What this task involves: Work out the number of lines that hold "strap" in the listing, and give that number with no other text.

Provided information:
-- ==== Sys2Proof/Machine/Images.lean ====
section
/-! DEFINITION. The data images of the reads, byte by byte (R86, R106, R132, R139, R148, R187, R191, 12.8). A bit or a symbol
place of an image that 12.8 neither names nor marks 0 is sent as 0 (DESIGN CHOICE, log 45). -/

namespace Sys2Proof.Machine

/-! ### Codes of 12.6 to 12.8 -/

/-- 0 for A, 1 for B. -/
def Link.code : Link → Nat
  | .a => 0
  | .b => 1

/-- Symbol codes (12.7). -/
def Symbol.code : Symbol → Nat
  | .mark => 0
  | .zero => 1
  | .one => 2
  | .nil => 3

/-- Carrier state codes (12.8, status byte 0). -/
def CarrierState.code : CarrierState → Nat
  | .off => 0
  | .rising => 1
  | .steady => 2
  | .falling => 3

/-- Code state codes (12.8, status byte 0). -/
def CodeState.code : CodeState → Nat
  | .off => 0
  | .armed => 1
  | .running => 2
  | .ending => 3

/-- Monitor state codes (12.8, status byte 8). -/
def MonitorState.code : MonitorState → Nat
  | .down => 0
  | .hunting => 1
  | .qualified => 2
  | .active => 3

/-- Adoption mark codes (12.8, status byte 24). -/
def Mark.code : Mark → Nat
  | .none => 0
  | .first => 1
  | .step => 2

/-- Pull codes (12.7). -/
def Pull.code : Pull → Nat
  | .none => 0
  | .up => 1
  | .down => 2

/-- Edge-select codes (12.7). -/
def EdgeSelect.code : EdgeSelect → Nat
  | .none => 0
  | .rising => 1
  | .falling => 2
  | .both => 3

/-- Word kind codes (12.8). -/
def WordKind.code : WordKind → Nat
  | .coded => 0
  | .test => 1
  | .silent => 2
  | .suspended => 3

/-- Flag codes (12.7). -/
def FlagName.code : FlagName → Nat
  | .leapAnn => 0
  | .leapNeg => 1
  | .chgAnn => 2
  | .summer => 3
  | .holdover => 4

/-- Active source codes: NONE, A, B (12.8, status byte 7). -/
def activeCode : Option Link → Nat
  | none => 0
  | some l => Link.code l + 1

/-! ### The images -/

/-- READ_MAP (R106): the bank number, its role and the commit-pending flag, and the 61 entries. -/
def mapImage (a : Assembler) (bank1 : Bool) : List Byte :=
  [byteOf bank1.toNat, bitsByte [bank1 != a.active1, a.commitPending]]
    ++ (if bank1 then a.bank1 else a.bank0).flatMap entryBytes

/-- The six bytes of a dip shape (12.8). -/
def shapeBytes (d : DipShape) : List Byte := be2 d.ldip ++ be2 d.low ++ [byteOf d.rd, byteOf d.ru]

/-- READ_PROFILE (R148). -/
def profileImage (k : Keying) (selection i : Fin 4) : List Byte :=
  let p := k.profiles.get i
  [byteOf i.val, byteOf selection.val] ++ be2 p.full ++ shapeBytes p.zero ++ shapeBytes p.one ++ shapeBytes p.mark

/-- A leap entry in three bytes (12.8). -/
def leapBytes (e : LeapEntry) : List Byte := be2 e.day ++ [byteOf (!e.insert).toNat]

/-- A transition entry in six bytes (12.8). -/
def transitionBytes (e : Transition) : List Byte := be4 e.minute ++ [signedByte e.offset, byteOf e.summer.toNat]

/-- READ_LISTS (R86). -/
def listsImage (r : RuleLists) : List Byte :=
  [byteOf r.leaps.length] ++ r.leaps.flatMap leapBytes
    ++ [byteOf r.transitions.length] ++ r.transitions.flatMap transitionBytes
    ++ [signedByte r.offset, byteOf r.summer.toNat] ++ be2 r.leapWindow ++ be2 r.changeWindow

/-- Aspect and value of an override in two bytes (12.8). -/
def overrideValueBytes : OverrideValue → List Byte
  | .content test => [0, byteOf test.toNat]
  | .profile p => [1, byteOf p.val]
  | .flag f v => [2, byteOf (f.code + 128 * v.toNat)]

/-- A stack entry in five bytes (12.8). Bits that 12.8 does not name, 2 to 7 of byte 4 among them, are 0 (log
45). -/
def stackEntryBytes (e : OverrideEntry) : List Byte :=
  overrideValueBytes e.value ++ be2 (e.remaining.getD 0) ++ [byteOf (Link.code e.link + 2 * e.mark.toNat)]

/-- READ_STACK (R139). -/
def stackImage (stack : List OverrideEntry) : List Byte := [byteOf stack.length] ++ stack.flatMap stackEntryBytes

/-- Symbols packed four to a byte, the first in bits 0 and 1, into n bytes; unused places are 0 (12.8,
log 45). -/
def packSymbols (n : Nat) (symbols : List Symbol) : List Byte :=
  let code (i : Nat) : Nat := ((symbols[i]?).map Symbol.code).getD 0
  (List.range n).map (fun i => byteOf (code (4 * i) + 4 * code (4 * i + 1) + 16 * code (4 * i + 2) + 64 * code (4 * i + 3)))

/-- A word record in 34 bytes; an absent one is zeros (12.8). -/
def wordBytes (w : Option CodeWord) (lastSlot : Nat) : List Byte :=
  match w with
  | none => List.replicate 34 0
  | some w =>
    [0x01, byteOf w.kind.code] ++ be4 w.transmitted ++ [byteOf w.length] ++ packSymbols 16 w.symbols
      ++ [byteOf w.fields.minute, byteOf w.fields.hour, byteOf w.fields.mday, byteOf w.fields.wday,
          byteOf w.fields.month, byteOf w.fields.year, signedByte w.fields.offset, w.fields.spare]
      ++ [bitsByte [w.flags.leapAnn, w.flags.leapNeg, w.flags.chgAnn, w.flags.summer, w.flags.holdover],
          byteOf (w.profile.val + 128 * w.broken.toNat), byteOf lastSlot]

/-- READ_WORD (R132). -/
def wordImage (a : Assembler) : List Byte :=
  wordBytes (a.current.map (·.word)) ((a.current.map (·.lastSlot)).getD 0) ++ wordBytes a.pendingWord 0
    ++ [byteOf a.assembly.isSome.toNat] ++ be4 ((a.assembly.map (·.transmitted)).getD 0)
    ++ [byteOf a.slotSetting, byteOf a.slotInForce, a.spare] ++ packSymbols 15 a.test

/-- The six bytes of a line (12.8). -/
def lineBytes (s : State) (n : LineId) : List Byte :=
  let ln := s.line n
  [ln.enables,
    match holderRank n ln.enables with
    | some r => byteOf r
    | none => 0xFF,
    bitsByte [ln.dirOut, isOutput s n, ln.level, ln.invert],
    byteOf (ln.pull.code + 16 * ln.edge.code),
    byteOf ln.filter,
    bitsByte [logicalLevel s n, rawLevel s n, ln.edgeFlag]]

/-- READ_LINES (R187). -/
def linesImage (s : State) : List Byte :=
  allLines.flatMap (lineBytes s) ++ be2 s.lineUnit.strobeWidth
    ++ [byteOf s.lineUnit.strobeSlot, byteOf (Link.code s.lineUnit.strap)]

/-- Bytes 19 to 29 of the status record: the label; zeros while it is absent (12.8). -/
def labelBytes : Option Label → List Byte
  | none => List.replicate 11 0
  | some lab =>
    be2 lab.day ++ [byteOf lab.hour, byteOf lab.minute, byteOf lab.second,
      byteOf (lab.inserted.toNat + 2 * lab.mark.code + 128)] ++ be5 lab.count

/-- A last offset in two bytes; 8000h when absent (12.8). -/
def offsetBytes (mon : Monitor) : List Byte :=
  match mon.last with
  | none => [0x80, 0x00]
  | some (_, e) => signedBe2 e

/-- The nine counters in record order (12.8, bytes 46 to 63). -/
def counterBytes (u : StatusUnit) : List Byte :=
  be2 u.brokenMinutes ++ be2 u.timeSteps ++ be2 u.minutesCoded ++ be2 u.strayPulses.a ++ be2 u.strayPulses.b
    ++ be2 u.badSeconds.a ++ be2 u.badSeconds.b ++ be2 u.framesDiscarded.a ++ be2 u.framesDiscarded.b

/-- The status record, 64 bytes (R191, 12.8). `free` stands in the pending-balance byte while no balance is pending (log
13). Bits that 12.8 neither names nor marks 0, as in bytes 8, 24 and 34, are 0 (log 45). -/
def statusRecord (s : State) (free : Byte) : List Byte :=
  let c := s.carrier
  let tb := s.timebase
  let ts := s.timeScale
  let a := s.assembler
  [byteOf (c.state.code + 4 * c.code.code + 16 * c.offAfter.toNat + 32 * c.haltLatch.toNat
      + 64 * s.keying.holdSuppress.toNat + 128 * (timeValid s).toNat)]
    ++ be2 c.k ++ be2 c.rc ++ be2 c.rampSetting
    ++ [byteOf (activeCode tb.active + 4 * (warned s).toNat + 8 * (limited s).toNat
          + 16 * (Link.code s.executor.privileged) + 32 * (Link.code s.lineUnit.strap)
          + 64 * s.links.a.quarantined.toNat + 128 * s.links.b.quarantined.toNat),
        byteOf (tb.monitors.a.state.code + 16 * tb.monitors.b.state.code),
        byteOf tb.monitors.a.good, byteOf tb.monitors.b.good]
    ++ offsetBytes tb.monitors.a ++ offsetBytes tb.monitors.b ++ be4 tb.holdover
    ++ labelBytes ts.label
    ++ [signedByte ts.balance,
        match ts.pendingBalance with
        | some x => signedByte x
        | none => free,
        bitsByte [ts.pendingBalance.isSome, s.rules.summer, a.commitPending, a.pendingWord.isSome],
        signedByte s.rules.offset,
        byteOf (s.rules.leaps.length + 16 * s.stack.length),
        byteOf s.rules.transitions.length,
        byteOf a.selection.val,
        byteOf tb.settings.window, byteOf tb.settings.qualify,
        bitsByte [tb.settings.preferred == .b, tb.settings.revertive, tb.settings.acceptDegraded]]
    ++ be2 tb.settings.warn ++ be2 tb.settings.limit
    ++ [bitsByte [s.status.timeStep, s.status.sourceDisagree, s.status.leapMismatch, s.status.haltSeen,
          s.status.holdoverLimited],
        bitsByte (allLines.map (fun n => (s.line n).edgeFlag))]
    ++ counterBytes s.status

end Sys2Proof.Machine
end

Worked solution: 2